Sur les conclusions à fin d’injonction :
5. Le présent jugement implique seulement que le préfet de police, ou tout préfet territorialement compétent, réexamine la situation de M. B dans le délai de trois mois suivant la notification du présent jugement et lui délivre, le temps du réexamen, une autorisation provisoire de séjour dans le délai de quinze jours suivant la notification de ce même jugement.
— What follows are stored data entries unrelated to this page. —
-- ==== Sys2Proof/Machine/Residue.lean ====
section
/-! DEFINITION. The residue predictions of the lane engine and the uniform pipe (R161, R182, R184 to R187): the class of an instruction, the
operand words that a result word's prediction uses, and the residue predicted from the codes that they carry. -/

namespace Sys2Proof.Machine

open Sys2Proof

/-- The classes of R161 whose congruence gives the prediction of a result word from its operands' codes. `sum` and `diff` are ADD (`neg` for a
subtraction; `diff` is a compare, with its immediate's value), `clamp` ADD with saturation SEL, `lea` ADD with the second term scaled, `prod` MUL by
the part of the product kept (0 low, 1 high, 2 both) and whether its type is signed, `mul64` MUL on pairs, `dot` DOT, `logic` LOGIC by the weight of
the operands' residues in the result's, `shift` and `rot` SHIFT by width with an immediate count or none, `funnel` the funnel shifts, `pick` SEL by
element width. `own` is DUP, GEN, MOVE and FSIG, whose checks are made on a second copy or on pieces of the operands, so that the rules give no
one predicted residue of the result word where an operand's code is wrong (log entry 9). -/
inductive ResCls where
  | sum (neg : Bool)
  | clamp (ty : Ty) (neg : Bool) (imm : Option Int)
  | lea (sh : Nat)
  | diff (imm : Option Nat)
  | prod (part : Nat) (signed : Bool)
  | mul64
  | dot (ty ty2 : Ty) (sat : Bool)
  | logic (weight : Nat) (neg : Bool)
  | shift (w : Nat) (left : Bool) (imm : Option Nat)
  | rot (left : Bool) (imm : Option Nat)
  | funnel (left : Bool)
  | pick (w : Nat)
  | own
  deriving DecidableEq, Repr

/-- The immediate of a compare: by sign for s types, by zero for n types (R102). -/
def immCmp (ty : Ty) (imm : BitVec 8) : Int := if ty.isSigned then imm.toInt else imm.toNat

/-- The class of an instruction (R154, R187). The prediction for `v.or` carries an error of an operand as that of the word of ANDs (DESIGN CHOICE, log
entry 72). -/
def Instr.resCls : Instr → ResCls
  | .vAdd .. | .vAddi .. | .sAdd .. | .sAddi .. => .sum false
  | .vSub .. | .sSub .. => .sum true
  | .vAdds _ ty _ _ _ => .clamp ty false none
  | .vAddis _ ty _ _ imm => .clamp ty false (some imm.toInt)
  | .vSubs _ ty _ _ _ => .clamp ty true none
  | .vLea _ _ _ _ _ sh | .sLea _ _ _ _ _ sh => .lea sh.toNat
  | .vCmp .. | .sCmp .. => .diff none
  | .vCmpi _ _ ty _ _ imm | .sCmpi _ _ ty _ _ imm => .diff (some (wrap ty.width (immCmp ty imm)))
  | .vMul _ ty _ _ _ | .vMad _ ty _ _ _ _ | .sMul _ ty _ _ _ => if ty.is64 then .mul64 else .prod 0 (ty == .s32)
  | .vMulh _ ty _ _ _ | .vMadh _ ty _ _ _ _ | .sMulh _ ty _ _ _ => .prod 1 (ty == .s32)
  | .vMulw _ ty _ _ _ | .vMadw _ ty _ _ _ _ => .prod 2 (ty == .s32)
  | .vDot4 _ ty ty2 _ _ _ _ => .dot ty ty2 false
  | .vDot4s _ ty ty2 _ _ _ _ => .dot ty ty2 true
  | .vAnd .. | .vOr .. | .vAndi .. | .vOri .. | .sAnd .. | .sOr .. | .sAndi .. | .sOri .. => .logic 4 false
  | .vXor .. | .vXori .. | .sXor .. | .sXori .. => .logic 1 false
  | .vAndn .. | .sAndn .. => .logic 4 true
  | .vShl _ ty _ _ _ | .sShl _ ty _ _ _ => .shift ty.width true none
  | .vShr _ ty _ _ _ | .vSra _ ty _ _ _ | .sShr _ ty _ _ _ | .sSra _ ty _ _ _ => .shift ty.width false none
  | .vShli _ ty _ _ imm | .sShli _ ty _ _ imm => .shift ty.width true (some imm.toNat)
  | .vShri _ ty _ _ imm | .vSrai _ ty _ _ imm | .sShri _ ty _ _ imm | .sSrai _ ty _ _ imm => .shift ty.width false (some imm.toNat)
  | .vRotl .. => .rot true none
  | .vRotr .. => .rot false none
  | .vRotli _ _ _ _ imm => .rot true (some imm.toNat)
  | .vFshl .. => .funnel true
  | .vFshr .. => .funnel false
  | .vMin _ ty _ _ _ | .vMax _ ty _ _ _ | .sMin _ ty _ _ _ | .sMax _ ty _ _ _ | .vFmin _ ty _ _ _ | .vFmax _ ty _ _ _ => .pick ty.width
  | _ => .own

/-- The amount by which a word's code is off its residue, modulo 7 (R184). -/
def RWord.err (w : RWord) : Nat := (w.code.toNat + 7 - w.val.toNat % 7) % 7

/-- The check of a result word (R186): whether an operand word that its prediction uses carries a wrong code, the computed word, and the residue
predicted. Without a computed word both residues are free; without a prediction PRED is. -/
structure WordCheck where
  bad : Bool
  word : Option Word
  pred : Option Nat
  deriving DecidableEq, Repr

/-- Element `i` of width `w` in a run of words. -/
def elemAt (w i : Nat) (ws : List RWord) : Nat :=
  (ws.foldr (fun (x : RWord) n => x.val.toNat + 2 ^ 32 * n) 0) / 2 ^ (w * i) % 2 ^ w

/-- Element `i` of a SEL result is taken from the first source, or (`false`) from the second; `none` for a constant (R161). Of equal elements the
first source's is the one chosen (DESIGN CHOICE, log entry 72). -/
def pickOf (w i : Nat) (a b d : List RWord) : Option Bool :=
  if elemAt w i d = elemAt w i a then some true else if elemAt w i d = elemAt w i b then some false else none

/-- The elements of width `w` that lie in word `k`. -/
def elemsIn (w k : Nat) : List Nat := if w = 64 then [0] else (List.range (32 / w)).map fun i => 32 / w * k + i

/-- The source that an element of word `k` is taken from is `first`. -/
def picks (w k : Nat) (a b d : List RWord) (first : Bool) : Bool := (elemsIn w k).any fun i => pickOf w i a b d == some first

/-- Element `i` of a sum or difference falls outside its type: the result is a bound (R155). -/
def satAt (ty : Ty) (neg : Bool) (imm : Option Int) (srcs : List (List RWord)) (i : Nat) : Bool :=
  let v := fun (n : Nat) => tyVal ty (elemAt ty.width i ((srcs[n]?).getD []))
  let y := match imm with | some z => z | none => v 1
  let z := if neg then v 0 - y else v 0 + y
  saturate ty z != z

/-- The exact sum of a four-byte dot product (R155). -/
def dotSum (ty ty2 : Ty) (a b c : Nat) : Int :=
  (List.range 4).foldl (fun (z : Int) i => z + tyVal ty (elem a i 8) * tyVal ty2 (elem b i 8)) (signedVal 32 c)

/-- A saturating dot product is a bound (R155). -/
def dotSat (ty ty2 : Ty) (srcs : List (List RWord)) : Bool :=
  let z := dotSum ty ty2 (wordsNat (srcs.headD [])) (wordsNat ((srcs[1]?).getD [])) (wordsNat ((srcs[2]?).getD []))
  saturate .s32 z != z

/-- The result word that the upper part of source word `j` of `m` goes to in a shift by `q` words and less than one more; what leaves the result is
counted at its end. -/
def shiftPlace (m q : Nat) (left : Bool) (j : Nat) : Nat := if left then min (j + q) (m - 1) else j - q

/-- The same of a rotation. -/
def rotPlace (m q : Nat) (left : Bool) (j : Nat) : Nat := if left then (j + q) % m else (j + m - q % m) % m

/-- The prediction of result word `k` uses word `j` of source `n` (R161, R186). The count of a shift is the low word of its source (R156). -/
def ResCls.uses (c : ResCls) (srcs : List (List RWord)) (d : List RWord) (k n j : Nat) : Bool :=
  let a := srcs.headD []
  let b := (srcs.drop 1).headD []
  let count := fun (imm : Option Nat) => imm.getD (((b[0]?).getD RWord.zero).val.toNat)
  match c with
  | .sum _ | .diff _ | .logic .. => j == k
  | .clamp ty neg imm => j == k && !(elemsIn ty.width k).all (satAt ty neg imm srcs)
  | .lea _ => if n = 0 then j == k else k == 0 && j == 0
  | .prod part _ => n != 2 || part != 2 || j == k
  | .mul64 => if n = 2 then j == k else decide (j ≤ k)
  | .dot ty ty2 sat => n != 2 || !(sat && dotSat ty ty2 srcs)
  | .shift w left imm => if n = 0 then shiftPlace (w / 32) (count imm / 32) left j == k else j == 0
  | .rot left imm => if n = 0 then rotPlace a.length (count imm / 32) left j == k else j == 0
  | .pick w => j == k && ((n == 0 && picks w k a b d true) || (n == 1 && picks w k a b d false))
  | .funnel _ | .own => true

/-- The operand words that the prediction of result word `k` uses (R161, R186). -/
def ResCls.feeds (c : ResCls) (srcs : List (List RWord)) (d : List RWord) (k : Nat) : List RWord :=
  (srcs.mapIdx fun n r => (r.mapIdx fun j w => if c.uses srcs d k n j then [w] else []).flatten).flatten

/-- What the operands' codes add to the residue predicted for word `k`, modulo 7 (R161); none where the class gives no one prediction. A power of 2
has a residue by its exponent modulo 3, where -1 counts as 2. -/
def ResCls.shiftOf (c : ResCls) (srcs : List (List RWord)) (d : List RWord) (k : Nat) : Option Nat :=
  let at_ := fun (n j : Nat) => (((srcs[n]?).getD [])[j]?).getD RWord.zero
  let e := fun (n j : Nat) => (at_ n j).err
  let prod := fun (a b : RWord) => a.code.toNat * b.code.toNat + 49 - a.val.toNat % 7 * (b.val.toNat % 7)
  let moved := fun (place : Nat → Nat) (x : Nat → Nat) =>
    let z := ((List.range (srcs.headD []).length).map fun j => if place j = k then e 0 j * 2 ^ (x j % 3) else 0).foldl (fun (x y : Nat) => x + y) 0
    if z = 0 then none else some z
  let count := fun (imm : Option Nat) => imm.getD (at_ 1 0).val.toNat
  match c with
  | .sum neg => some (e 0 k + (if neg then 7 - e 1 k else e 1 k))
  | .clamp ty neg imm =>
    some (if (elemsIn ty.width k).all (satAt ty neg imm srcs) then 0 else e 0 k + (if neg then 7 - e 1 k else e 1 k))
  | .lea sh => some (e 0 k + (if k = 0 then 2 ^ (sh % 3) * e 1 0 else 0))
  | .diff imm => some (e 0 k + (if imm.isSome then 0 else 7 - e 1 k))
  | .logic w neg => some (w * (e 0 k + (if neg then 7 - e 1 k else e 1 k)))
  | .prod part signed =>
    let a := at_ 0 0
    let b := at_ 1 0
    let sign := if signed then (if a.val.msb then 7 - b.err else 0) + (if b.val.msb then 7 - a.err else 0) else 0
    if part = 0 ∨ (part = 2 ∧ k = 0) then some (prod a b + e 2 0) else some (2 * prod a b + sign + if part = 1 then 2 * e 2 0 else e 2 k)
  | .mul64 =>
    let lo := prod (at_ 0 0) (at_ 1 0)
    some (if k = 0 then lo + e 2 0 else 2 * lo + prod (at_ 0 0) (at_ 1 1) + prod (at_ 0 1) (at_ 1 0) + e 2 1)
  | .dot ty ty2 sat => some (if sat && dotSat ty ty2 srcs then 0 else e 2 0)
  | .shift w left imm =>
    let n := count imm
    moved (shiftPlace (w / 32) (n / 32) left) fun j => 2 * j + k + if left then n else 2 * n
  | .rot left imm =>
    let n := count imm
    moved (rotPlace (srcs.headD []).length (n / 32) left) fun _ => if left then n % 32 else 2 * (n % 32)
  | .funnel left =>
    let n := (at_ 2 0).val.toNat % 32
    let z := e 0 0 * 2 ^ ((if left then n else 2 + 2 * n) % 3) + e 1 0 * 2 ^ ((if left then n + 1 else 2 * n) % 3)
    if z = 0 then none else some z
  | .pick _ => some (((c.feeds srcs d k).map RWord.err).foldl (fun (x y : Nat) => x + y) 0)
  | .own => none

/-- The checks of an instruction's result words (R161, R186): the residue predicted is the computed word's, moved by the operands' codes. A
compare computes the difference of its operands. -/
def resChecks (c : ResCls) (srcs : List (List RWord)) (words : List RWord) : List WordCheck :=
  let d := match c with
    | .diff imm =>
      let a := srcs.headD []
      let n := a.length
      natWords n (wordsNat a + 2 ^ (32 * n) - (match imm with | some x => x | none => wordsNat ((srcs.drop 1).headD [])) % 2 ^ (32 * n))
    | _ => words
  match d with
  | [] => [{ bad := !(srcs.flatten.all RWord.good), word := none, pred := none }]
  | _ => d.mapIdx fun k w =>
      { bad := !(c.feeds srcs d k).all RWord.good, word := some w.val, pred := (c.shiftOf srcs d k).map fun x => (w.val.toNat % 7 + x) % 7 }

/-- The checks of operands that no result word is computed from (R185, R187, R188): an operand's carried code is the prediction of its own
word. -/
def operandChecks (ws : List RWord) : List WordCheck :=
  ws.map fun w => { bad := !w.good, word := some w.val, pred := some w.code.toNat }

/-- The checks of a result that is the words chosen (R161, SEL): the residue predicted is the chosen word's code. -/
def pickChecks (ws : List RWord) : List WordCheck := operandChecks ws

/-- The checks of result words that no class of `ResCls` predicts, of which a source carries a wrong code. -/
def plainChecks (bad : Bool) (ws : List RWord) : List WordCheck :=
  match ws with
  | [] => [{ bad := bad, word := none, pred := none }]
  | ws => ws.map fun w => { bad := bad, word := some w.val, pred := none }

/-- The class of a node of a reduction or scan (R182, R189): ADD, LOGIC by the weight of its operands' residues, SEL, or FSIG. -/
inductive NodeCls where
  | sum | logic (weight : Nat) | sel | fsig
  deriving DecidableEq, Repr

/-- The check of a node that joins two words to a third. -/
def NodeCls.check (c : NodeCls) (x y w : RWord) : WordCheck :=
  let r := w.val.toNat % 7
  match c with
  | .sum => { bad := !(x.good && y.good), word := some w.val, pred := some ((r + x.err + y.err) % 7) }
  | .logic n => { bad := !(x.good && y.good), word := some w.val, pred := some ((r + n * (x.err + y.err)) % 7) }
  | .sel =>
    let z := if w.val = x.val then x else y
    { bad := !z.good, word := some w.val, pred := some ((r + z.err) % 7) }
  | .fsig => { bad := !(x.good && y.good), word := some w.val, pred := none }

end Sys2Proof.Machine
end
Il n’y a pas lieu d’assortir cette injonction d’une astreinte.
Sur les frais de litige :
6. Il y a lieu, dans les circonstances de l’espèce, de mettre à la charge de l’Etat le versement à Me Mallet, avocat de M. B d’une somme de 1 200 euros au titre de l’article L. 761-1 du code de justice administrative et de l’article 37 de la loi du 10 juillet 1991, sous réserve que ce dernier renonce à percevoir la somme correspondant à la part contributive de l’Etat au titre de l’aide juridictionnelle.
D E C I D E :
Article 1er : Les décisions du 16 septembre 2024 par lesquelles le préfet de police a refusé de renouveler le titre de séjour de M. B, l’a obligé à quitter le territoire français et a fixé le pays à destination duquel il pourra être éloigné sont annulées.
Article 2 : Il est enjoint au préfet de police ou au préfet territorialement compétent de réexaminer la situation de M. B dans le délai de trois mois suivant la notification du présent jugement et de lui délivrer, le temps du réexamen, une autorisation provisoire de séjour dans un délai de quinze jours suivant la notification de ce même jugement.
Article 3 : L’Etat versera à Me Mallet, conseil de M. B, une somme de 1 200 euros en application des dispositions de l’article L. 761-1 du code de justice administrative et de l’article 37 de la loi du 10 juillet 1991, sous réserve que Me Mallet renonce à percevoir la somme correspondant à la part contributive de l’État au titre de sa mission d’aide juridictionnelle.
Article 4 : Le surplus des conclusions de la requête est rejeté.
Article 5 : Le présent jugement sera notifié à M. A B, à Me Mallet et au préfet de police.
Copie en sera adressée à l’Office français de l’immigration et de l’intégration.
Délibéré après l’audience du 8 avril 2025, à laquelle siégeaient :
— Mme Topin, présidente ;
— M. Matalon, premier conseiller ;
— M. Hémery, premier conseiller.
Rendu public par mise à disposition au greffe le 30 avril 2025.
La présidente-rapporteure,
Signé
E. Topin
L’assesseur le plus ancien,
Signé
D. Matalon
La greffière,
Signé
E. Cardoso
La République mande et ordonne au préfet de police en ce qui le concerne ou à tous commissaires de justice à ce requis en ce qui concerne les voies de droit commun contre les parties privées, de pourvoir à l’exécution de la présente décision.